__Exercise prompt__: Of all the lines in the entries below, give again exactly those starting at the line containing "-- ==== Sys2Proof/Certificates/Slice0/Obligations.lean" and ending at the line containing "x.sat = true →", both ends included, and no others.

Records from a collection

★ ★ ★ ★ ★ ★ ★

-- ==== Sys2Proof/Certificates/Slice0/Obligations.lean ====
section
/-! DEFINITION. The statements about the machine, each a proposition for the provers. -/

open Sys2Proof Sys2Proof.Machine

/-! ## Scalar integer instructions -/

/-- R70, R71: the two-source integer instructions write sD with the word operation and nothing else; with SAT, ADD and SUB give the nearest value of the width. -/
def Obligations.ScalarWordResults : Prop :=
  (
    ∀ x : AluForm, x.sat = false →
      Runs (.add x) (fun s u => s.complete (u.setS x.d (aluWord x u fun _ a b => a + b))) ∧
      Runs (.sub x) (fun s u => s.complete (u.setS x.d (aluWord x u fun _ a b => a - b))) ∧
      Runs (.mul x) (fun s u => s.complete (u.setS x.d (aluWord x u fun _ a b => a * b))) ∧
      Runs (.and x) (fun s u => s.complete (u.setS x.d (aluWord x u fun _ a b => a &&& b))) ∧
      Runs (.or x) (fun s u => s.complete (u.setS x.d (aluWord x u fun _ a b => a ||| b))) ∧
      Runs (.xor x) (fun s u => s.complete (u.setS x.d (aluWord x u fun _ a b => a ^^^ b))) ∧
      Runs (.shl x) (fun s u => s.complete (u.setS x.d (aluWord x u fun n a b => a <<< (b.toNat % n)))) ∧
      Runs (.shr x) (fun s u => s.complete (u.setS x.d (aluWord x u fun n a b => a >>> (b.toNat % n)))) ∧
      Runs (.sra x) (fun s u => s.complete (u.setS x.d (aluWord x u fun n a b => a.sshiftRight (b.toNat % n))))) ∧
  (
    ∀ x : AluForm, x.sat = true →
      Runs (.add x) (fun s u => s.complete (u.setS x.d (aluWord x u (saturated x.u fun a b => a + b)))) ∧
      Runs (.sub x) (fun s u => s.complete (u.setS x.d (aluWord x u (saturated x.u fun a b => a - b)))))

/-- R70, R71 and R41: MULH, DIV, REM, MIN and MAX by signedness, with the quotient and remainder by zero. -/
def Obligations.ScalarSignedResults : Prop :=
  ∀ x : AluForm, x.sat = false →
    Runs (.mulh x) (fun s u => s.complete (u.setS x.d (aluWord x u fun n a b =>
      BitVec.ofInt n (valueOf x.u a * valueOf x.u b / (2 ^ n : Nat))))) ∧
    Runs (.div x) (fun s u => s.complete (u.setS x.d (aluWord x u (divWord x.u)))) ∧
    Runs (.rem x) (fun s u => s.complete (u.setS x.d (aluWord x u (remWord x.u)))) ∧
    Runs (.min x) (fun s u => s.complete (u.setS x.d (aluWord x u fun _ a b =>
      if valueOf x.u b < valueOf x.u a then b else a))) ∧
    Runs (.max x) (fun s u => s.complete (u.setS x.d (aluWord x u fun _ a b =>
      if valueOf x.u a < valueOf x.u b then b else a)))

★ ★ ★ ★ ★ ★ ★

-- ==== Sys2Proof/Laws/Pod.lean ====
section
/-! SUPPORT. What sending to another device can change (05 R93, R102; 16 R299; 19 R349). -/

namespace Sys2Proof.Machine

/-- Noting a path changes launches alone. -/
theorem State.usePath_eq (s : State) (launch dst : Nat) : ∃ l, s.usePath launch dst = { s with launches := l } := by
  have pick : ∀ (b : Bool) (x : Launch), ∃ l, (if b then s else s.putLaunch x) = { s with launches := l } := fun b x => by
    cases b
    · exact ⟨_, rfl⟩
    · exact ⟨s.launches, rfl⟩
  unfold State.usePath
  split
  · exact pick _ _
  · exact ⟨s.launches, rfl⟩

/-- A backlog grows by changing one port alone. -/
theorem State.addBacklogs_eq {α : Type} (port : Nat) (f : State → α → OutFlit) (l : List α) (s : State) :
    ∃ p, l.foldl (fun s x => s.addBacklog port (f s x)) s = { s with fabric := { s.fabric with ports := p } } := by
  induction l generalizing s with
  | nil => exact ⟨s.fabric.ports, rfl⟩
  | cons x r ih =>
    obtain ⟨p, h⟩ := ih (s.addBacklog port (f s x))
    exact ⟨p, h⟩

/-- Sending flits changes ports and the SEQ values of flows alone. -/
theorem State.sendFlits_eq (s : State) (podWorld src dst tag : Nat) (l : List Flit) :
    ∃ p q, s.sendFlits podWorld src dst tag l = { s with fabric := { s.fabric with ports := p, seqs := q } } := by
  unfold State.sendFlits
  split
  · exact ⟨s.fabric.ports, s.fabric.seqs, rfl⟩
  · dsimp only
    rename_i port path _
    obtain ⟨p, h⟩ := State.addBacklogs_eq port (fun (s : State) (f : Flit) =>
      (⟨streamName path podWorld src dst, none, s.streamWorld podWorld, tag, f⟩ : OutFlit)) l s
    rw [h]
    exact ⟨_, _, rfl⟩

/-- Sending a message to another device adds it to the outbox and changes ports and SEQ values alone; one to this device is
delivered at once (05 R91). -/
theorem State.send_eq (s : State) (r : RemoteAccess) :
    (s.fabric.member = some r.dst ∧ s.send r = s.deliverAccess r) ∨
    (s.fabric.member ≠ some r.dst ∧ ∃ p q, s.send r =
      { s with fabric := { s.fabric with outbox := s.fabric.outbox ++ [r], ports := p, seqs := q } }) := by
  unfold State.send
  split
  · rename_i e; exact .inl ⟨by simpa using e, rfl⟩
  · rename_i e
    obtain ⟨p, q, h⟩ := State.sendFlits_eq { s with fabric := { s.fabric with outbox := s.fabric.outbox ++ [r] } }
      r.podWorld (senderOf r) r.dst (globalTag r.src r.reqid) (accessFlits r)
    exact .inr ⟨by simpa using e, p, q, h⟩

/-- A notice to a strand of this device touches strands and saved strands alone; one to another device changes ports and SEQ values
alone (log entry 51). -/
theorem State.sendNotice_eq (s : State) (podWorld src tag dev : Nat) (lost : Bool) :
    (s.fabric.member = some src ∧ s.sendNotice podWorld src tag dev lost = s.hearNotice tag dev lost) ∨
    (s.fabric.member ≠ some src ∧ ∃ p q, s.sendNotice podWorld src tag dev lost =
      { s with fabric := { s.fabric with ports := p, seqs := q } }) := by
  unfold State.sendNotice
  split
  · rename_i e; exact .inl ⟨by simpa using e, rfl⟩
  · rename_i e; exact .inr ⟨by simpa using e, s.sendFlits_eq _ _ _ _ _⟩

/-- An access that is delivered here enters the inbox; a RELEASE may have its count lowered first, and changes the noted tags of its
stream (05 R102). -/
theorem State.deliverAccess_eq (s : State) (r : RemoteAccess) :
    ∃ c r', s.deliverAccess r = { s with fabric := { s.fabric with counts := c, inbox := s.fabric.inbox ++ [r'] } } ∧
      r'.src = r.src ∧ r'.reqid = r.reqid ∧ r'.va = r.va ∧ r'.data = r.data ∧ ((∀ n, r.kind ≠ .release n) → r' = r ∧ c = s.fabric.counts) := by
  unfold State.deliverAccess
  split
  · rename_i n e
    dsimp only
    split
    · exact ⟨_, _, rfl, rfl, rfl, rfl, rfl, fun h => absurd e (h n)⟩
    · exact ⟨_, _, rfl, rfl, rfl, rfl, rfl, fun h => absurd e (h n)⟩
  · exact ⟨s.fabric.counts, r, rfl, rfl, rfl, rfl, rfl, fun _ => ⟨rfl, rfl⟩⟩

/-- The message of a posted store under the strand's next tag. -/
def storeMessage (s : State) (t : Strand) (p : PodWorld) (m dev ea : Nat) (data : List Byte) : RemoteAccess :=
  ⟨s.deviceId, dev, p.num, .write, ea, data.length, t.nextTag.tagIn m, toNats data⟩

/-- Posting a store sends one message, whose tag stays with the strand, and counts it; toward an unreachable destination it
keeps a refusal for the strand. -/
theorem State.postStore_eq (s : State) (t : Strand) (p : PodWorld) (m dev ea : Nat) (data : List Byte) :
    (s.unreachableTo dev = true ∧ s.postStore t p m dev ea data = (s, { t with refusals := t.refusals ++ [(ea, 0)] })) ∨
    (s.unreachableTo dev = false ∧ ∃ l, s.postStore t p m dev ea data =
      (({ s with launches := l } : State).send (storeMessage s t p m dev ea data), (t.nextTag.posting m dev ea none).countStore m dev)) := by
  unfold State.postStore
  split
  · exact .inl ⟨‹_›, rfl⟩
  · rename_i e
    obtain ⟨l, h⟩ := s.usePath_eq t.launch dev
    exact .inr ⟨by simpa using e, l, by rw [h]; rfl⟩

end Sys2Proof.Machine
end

★ ★ ★ ★ ★ ★ ★

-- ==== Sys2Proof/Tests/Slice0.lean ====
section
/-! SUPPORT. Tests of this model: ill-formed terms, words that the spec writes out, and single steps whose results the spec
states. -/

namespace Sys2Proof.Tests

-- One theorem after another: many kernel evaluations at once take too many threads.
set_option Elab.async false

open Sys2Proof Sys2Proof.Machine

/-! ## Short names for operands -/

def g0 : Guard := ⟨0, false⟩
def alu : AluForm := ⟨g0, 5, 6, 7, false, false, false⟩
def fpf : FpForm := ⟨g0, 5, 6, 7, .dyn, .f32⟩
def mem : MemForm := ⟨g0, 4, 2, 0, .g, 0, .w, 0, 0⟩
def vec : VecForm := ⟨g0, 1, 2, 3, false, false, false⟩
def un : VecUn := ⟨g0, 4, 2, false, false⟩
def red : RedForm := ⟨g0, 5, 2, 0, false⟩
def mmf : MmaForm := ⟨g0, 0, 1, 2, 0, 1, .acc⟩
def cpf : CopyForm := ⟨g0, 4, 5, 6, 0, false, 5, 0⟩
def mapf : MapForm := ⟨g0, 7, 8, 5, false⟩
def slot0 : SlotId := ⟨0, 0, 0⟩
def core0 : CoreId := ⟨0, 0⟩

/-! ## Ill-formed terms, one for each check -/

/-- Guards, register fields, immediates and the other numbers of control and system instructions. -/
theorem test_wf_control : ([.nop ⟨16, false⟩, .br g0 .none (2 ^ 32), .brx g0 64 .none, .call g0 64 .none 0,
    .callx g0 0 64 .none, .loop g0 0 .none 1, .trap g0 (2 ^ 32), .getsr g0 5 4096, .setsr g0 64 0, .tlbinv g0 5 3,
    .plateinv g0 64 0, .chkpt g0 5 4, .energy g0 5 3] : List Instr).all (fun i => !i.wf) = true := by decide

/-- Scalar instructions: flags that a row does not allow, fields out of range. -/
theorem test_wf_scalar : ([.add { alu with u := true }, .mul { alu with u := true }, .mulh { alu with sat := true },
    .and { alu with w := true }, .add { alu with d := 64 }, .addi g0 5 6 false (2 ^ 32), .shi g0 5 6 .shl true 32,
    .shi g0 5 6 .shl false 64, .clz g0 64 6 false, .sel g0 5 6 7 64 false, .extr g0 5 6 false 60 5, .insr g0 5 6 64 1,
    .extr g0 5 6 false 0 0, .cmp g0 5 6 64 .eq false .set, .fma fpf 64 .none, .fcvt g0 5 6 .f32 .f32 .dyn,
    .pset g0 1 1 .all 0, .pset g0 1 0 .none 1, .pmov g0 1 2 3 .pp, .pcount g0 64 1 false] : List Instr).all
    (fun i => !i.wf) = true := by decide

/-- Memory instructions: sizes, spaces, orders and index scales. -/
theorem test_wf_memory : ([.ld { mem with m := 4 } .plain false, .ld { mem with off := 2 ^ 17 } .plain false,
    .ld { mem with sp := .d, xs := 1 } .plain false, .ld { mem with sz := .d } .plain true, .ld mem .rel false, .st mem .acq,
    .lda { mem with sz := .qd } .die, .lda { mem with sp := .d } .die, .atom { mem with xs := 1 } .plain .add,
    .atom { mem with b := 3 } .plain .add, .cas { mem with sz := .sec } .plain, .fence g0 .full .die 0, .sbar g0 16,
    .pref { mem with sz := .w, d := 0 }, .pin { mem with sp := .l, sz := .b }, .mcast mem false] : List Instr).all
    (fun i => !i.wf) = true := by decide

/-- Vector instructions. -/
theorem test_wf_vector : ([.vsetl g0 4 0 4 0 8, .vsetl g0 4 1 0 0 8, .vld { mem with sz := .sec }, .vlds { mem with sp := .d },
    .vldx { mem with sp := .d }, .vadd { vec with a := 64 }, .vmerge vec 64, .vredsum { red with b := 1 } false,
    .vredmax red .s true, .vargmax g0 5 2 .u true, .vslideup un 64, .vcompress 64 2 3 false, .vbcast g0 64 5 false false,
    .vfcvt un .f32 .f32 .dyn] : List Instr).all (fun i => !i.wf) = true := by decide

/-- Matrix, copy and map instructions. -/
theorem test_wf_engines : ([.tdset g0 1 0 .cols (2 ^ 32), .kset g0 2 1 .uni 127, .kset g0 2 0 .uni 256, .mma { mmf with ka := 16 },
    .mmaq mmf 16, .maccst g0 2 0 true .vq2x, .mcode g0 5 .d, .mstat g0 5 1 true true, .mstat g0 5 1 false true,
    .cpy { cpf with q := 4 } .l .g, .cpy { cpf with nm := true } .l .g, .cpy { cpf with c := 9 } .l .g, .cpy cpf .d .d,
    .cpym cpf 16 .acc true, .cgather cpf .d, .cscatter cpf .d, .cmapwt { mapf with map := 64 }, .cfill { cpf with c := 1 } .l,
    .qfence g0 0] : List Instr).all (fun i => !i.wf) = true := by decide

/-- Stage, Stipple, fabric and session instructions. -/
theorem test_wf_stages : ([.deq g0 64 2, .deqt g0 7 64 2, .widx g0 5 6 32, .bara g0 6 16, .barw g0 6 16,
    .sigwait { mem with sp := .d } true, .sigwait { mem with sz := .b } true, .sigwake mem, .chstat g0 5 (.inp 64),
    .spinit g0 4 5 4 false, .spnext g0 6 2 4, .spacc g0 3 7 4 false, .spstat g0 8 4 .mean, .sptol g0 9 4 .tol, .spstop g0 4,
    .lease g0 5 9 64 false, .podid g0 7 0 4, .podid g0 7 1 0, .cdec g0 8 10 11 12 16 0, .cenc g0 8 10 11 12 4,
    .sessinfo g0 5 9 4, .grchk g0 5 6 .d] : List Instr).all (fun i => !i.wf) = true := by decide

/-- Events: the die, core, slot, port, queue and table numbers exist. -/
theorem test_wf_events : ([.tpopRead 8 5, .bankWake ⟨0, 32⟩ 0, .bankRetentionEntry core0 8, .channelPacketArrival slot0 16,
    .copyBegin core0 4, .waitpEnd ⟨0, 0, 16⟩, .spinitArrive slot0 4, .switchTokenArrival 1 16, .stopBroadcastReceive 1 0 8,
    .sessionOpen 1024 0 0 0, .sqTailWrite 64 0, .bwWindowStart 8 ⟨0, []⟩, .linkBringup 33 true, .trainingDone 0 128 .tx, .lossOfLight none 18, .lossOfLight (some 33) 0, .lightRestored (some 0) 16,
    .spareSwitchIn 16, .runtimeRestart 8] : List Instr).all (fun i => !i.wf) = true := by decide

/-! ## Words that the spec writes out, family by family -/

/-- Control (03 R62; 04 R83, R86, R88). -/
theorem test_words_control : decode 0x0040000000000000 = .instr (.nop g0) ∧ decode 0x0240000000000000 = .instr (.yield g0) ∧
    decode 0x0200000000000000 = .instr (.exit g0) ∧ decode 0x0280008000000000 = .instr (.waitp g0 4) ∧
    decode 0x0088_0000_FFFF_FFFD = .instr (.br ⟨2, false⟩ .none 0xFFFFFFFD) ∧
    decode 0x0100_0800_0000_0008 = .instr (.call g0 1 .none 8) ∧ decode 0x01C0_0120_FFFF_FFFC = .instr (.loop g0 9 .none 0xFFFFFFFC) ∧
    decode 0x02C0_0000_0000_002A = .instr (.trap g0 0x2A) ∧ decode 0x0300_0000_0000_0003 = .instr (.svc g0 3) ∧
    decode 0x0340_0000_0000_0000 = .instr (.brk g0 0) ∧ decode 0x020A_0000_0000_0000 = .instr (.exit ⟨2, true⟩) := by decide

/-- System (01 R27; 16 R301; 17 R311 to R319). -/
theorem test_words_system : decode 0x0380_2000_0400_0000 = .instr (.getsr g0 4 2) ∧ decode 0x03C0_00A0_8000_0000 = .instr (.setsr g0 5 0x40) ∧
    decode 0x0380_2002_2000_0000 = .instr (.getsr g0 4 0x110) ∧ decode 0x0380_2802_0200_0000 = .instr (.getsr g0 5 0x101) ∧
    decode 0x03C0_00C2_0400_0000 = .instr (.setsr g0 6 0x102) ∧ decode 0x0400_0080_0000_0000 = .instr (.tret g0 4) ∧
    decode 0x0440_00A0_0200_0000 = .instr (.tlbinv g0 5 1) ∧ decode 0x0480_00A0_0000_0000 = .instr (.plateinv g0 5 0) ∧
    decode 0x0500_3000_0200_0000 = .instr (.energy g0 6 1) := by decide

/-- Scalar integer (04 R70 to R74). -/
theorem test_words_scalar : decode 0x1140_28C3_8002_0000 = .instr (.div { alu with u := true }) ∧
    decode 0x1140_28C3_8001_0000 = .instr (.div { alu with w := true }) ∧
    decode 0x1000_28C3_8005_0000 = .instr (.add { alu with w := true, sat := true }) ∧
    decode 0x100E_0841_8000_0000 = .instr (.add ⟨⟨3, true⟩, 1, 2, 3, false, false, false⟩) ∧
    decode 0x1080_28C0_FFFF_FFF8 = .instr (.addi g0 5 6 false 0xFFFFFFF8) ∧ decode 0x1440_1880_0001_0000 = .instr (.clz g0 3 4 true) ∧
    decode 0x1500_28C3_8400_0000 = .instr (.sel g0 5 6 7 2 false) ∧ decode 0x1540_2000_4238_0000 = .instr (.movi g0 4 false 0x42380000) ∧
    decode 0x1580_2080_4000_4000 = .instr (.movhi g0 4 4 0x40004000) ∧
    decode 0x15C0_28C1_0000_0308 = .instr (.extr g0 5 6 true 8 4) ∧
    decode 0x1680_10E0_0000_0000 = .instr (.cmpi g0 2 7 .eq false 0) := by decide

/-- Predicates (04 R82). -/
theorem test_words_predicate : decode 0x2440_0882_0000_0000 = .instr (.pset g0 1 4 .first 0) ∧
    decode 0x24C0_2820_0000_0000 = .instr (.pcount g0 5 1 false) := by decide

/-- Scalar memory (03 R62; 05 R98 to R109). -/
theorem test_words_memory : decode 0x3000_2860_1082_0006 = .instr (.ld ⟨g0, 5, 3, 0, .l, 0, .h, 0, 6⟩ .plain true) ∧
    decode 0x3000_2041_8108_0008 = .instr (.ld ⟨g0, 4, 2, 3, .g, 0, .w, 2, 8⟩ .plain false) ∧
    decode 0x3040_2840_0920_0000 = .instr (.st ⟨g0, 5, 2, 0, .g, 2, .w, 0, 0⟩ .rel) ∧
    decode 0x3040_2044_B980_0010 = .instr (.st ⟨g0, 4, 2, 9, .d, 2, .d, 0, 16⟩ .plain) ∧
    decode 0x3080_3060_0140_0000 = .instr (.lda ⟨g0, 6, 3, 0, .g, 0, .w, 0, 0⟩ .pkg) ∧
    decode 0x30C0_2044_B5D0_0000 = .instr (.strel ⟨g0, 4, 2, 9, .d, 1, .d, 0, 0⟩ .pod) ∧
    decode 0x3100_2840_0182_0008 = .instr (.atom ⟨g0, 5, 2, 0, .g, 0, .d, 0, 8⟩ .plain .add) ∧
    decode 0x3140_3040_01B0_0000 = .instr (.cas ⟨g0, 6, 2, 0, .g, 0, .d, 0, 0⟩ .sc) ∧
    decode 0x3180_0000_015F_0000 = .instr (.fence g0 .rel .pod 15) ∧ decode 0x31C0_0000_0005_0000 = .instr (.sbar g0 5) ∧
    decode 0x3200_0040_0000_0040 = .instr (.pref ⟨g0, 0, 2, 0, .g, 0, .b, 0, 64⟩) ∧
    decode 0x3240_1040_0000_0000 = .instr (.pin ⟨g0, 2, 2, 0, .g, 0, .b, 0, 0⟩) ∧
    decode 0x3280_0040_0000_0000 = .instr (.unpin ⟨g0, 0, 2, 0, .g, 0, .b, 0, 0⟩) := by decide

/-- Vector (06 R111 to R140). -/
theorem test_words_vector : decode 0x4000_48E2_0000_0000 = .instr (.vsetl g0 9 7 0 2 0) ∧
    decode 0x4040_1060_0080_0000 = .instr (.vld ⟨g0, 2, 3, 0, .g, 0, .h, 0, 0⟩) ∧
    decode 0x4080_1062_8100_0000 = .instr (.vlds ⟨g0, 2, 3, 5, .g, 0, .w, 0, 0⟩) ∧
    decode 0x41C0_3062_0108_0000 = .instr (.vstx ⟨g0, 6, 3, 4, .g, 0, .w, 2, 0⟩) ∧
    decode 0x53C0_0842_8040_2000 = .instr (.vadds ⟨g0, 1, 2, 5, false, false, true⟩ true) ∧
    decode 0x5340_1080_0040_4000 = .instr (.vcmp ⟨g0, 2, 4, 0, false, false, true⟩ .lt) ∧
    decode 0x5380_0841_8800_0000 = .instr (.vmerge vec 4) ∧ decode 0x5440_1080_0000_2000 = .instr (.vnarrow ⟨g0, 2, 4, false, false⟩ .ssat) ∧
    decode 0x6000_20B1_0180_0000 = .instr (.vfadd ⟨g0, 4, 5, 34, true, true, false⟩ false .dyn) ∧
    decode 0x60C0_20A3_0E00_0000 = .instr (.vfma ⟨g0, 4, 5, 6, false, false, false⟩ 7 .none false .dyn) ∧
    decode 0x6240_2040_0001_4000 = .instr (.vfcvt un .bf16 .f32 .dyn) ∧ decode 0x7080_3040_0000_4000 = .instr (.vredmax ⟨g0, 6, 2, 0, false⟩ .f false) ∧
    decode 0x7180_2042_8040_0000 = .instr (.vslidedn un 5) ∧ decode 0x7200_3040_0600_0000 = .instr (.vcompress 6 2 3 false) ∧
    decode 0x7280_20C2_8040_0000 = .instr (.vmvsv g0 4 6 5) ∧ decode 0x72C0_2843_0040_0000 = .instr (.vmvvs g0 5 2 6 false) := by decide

★ ★ ★ ★ ★ ★ ★

__Exercise output__:
-- ==== Sys2Proof/Certificates/Slice0/Obligations.lean ====
section
/-! DEFINITION. The statements about the machine, each a proposition for the provers. -/

open Sys2Proof Sys2Proof.Machine

/-! ## Scalar integer instructions -/

/-- R70, R71: the two-source integer instructions write sD with the word operation and nothing else; with SAT, ADD and SUB give the nearest value of the width. -/
def Obligations.ScalarWordResults : Prop :=
  (
    ∀ x : AluForm, x.sat = false →
      Runs (.add x) (fun s u => s.complete (u.setS x.d (aluWord x u fun _ a b => a + b))) ∧
      Runs (.sub x) (fun s u => s.complete (u.setS x.d (aluWord x u fun _ a b => a - b))) ∧
      Runs (.mul x) (fun s u => s.complete (u.setS x.d (aluWord x u fun _ a b => a * b))) ∧
      Runs (.and x) (fun s u => s.complete (u.setS x.d (aluWord x u fun _ a b => a &&& b))) ∧
      Runs (.or x) (fun s u => s.complete (u.setS x.d (aluWord x u fun _ a b => a ||| b))) ∧
      Runs (.xor x) (fun s u => s.complete (u.setS x.d (aluWord x u fun _ a b => a ^^^ b))) ∧
      Runs (.shl x) (fun s u => s.complete (u.setS x.d (aluWord x u fun n a b => a <<< (b.toNat % n)))) ∧
      Runs (.shr x) (fun s u => s.complete (u.setS x.d (aluWord x u fun n a b => a >>> (b.toNat % n)))) ∧
      Runs (.sra x) (fun s u => s.complete (u.setS x.d (aluWord x u fun n a b => a.sshiftRight (b.toNat % n))))) ∧
  (
    ∀ x : AluForm, x.sat = true →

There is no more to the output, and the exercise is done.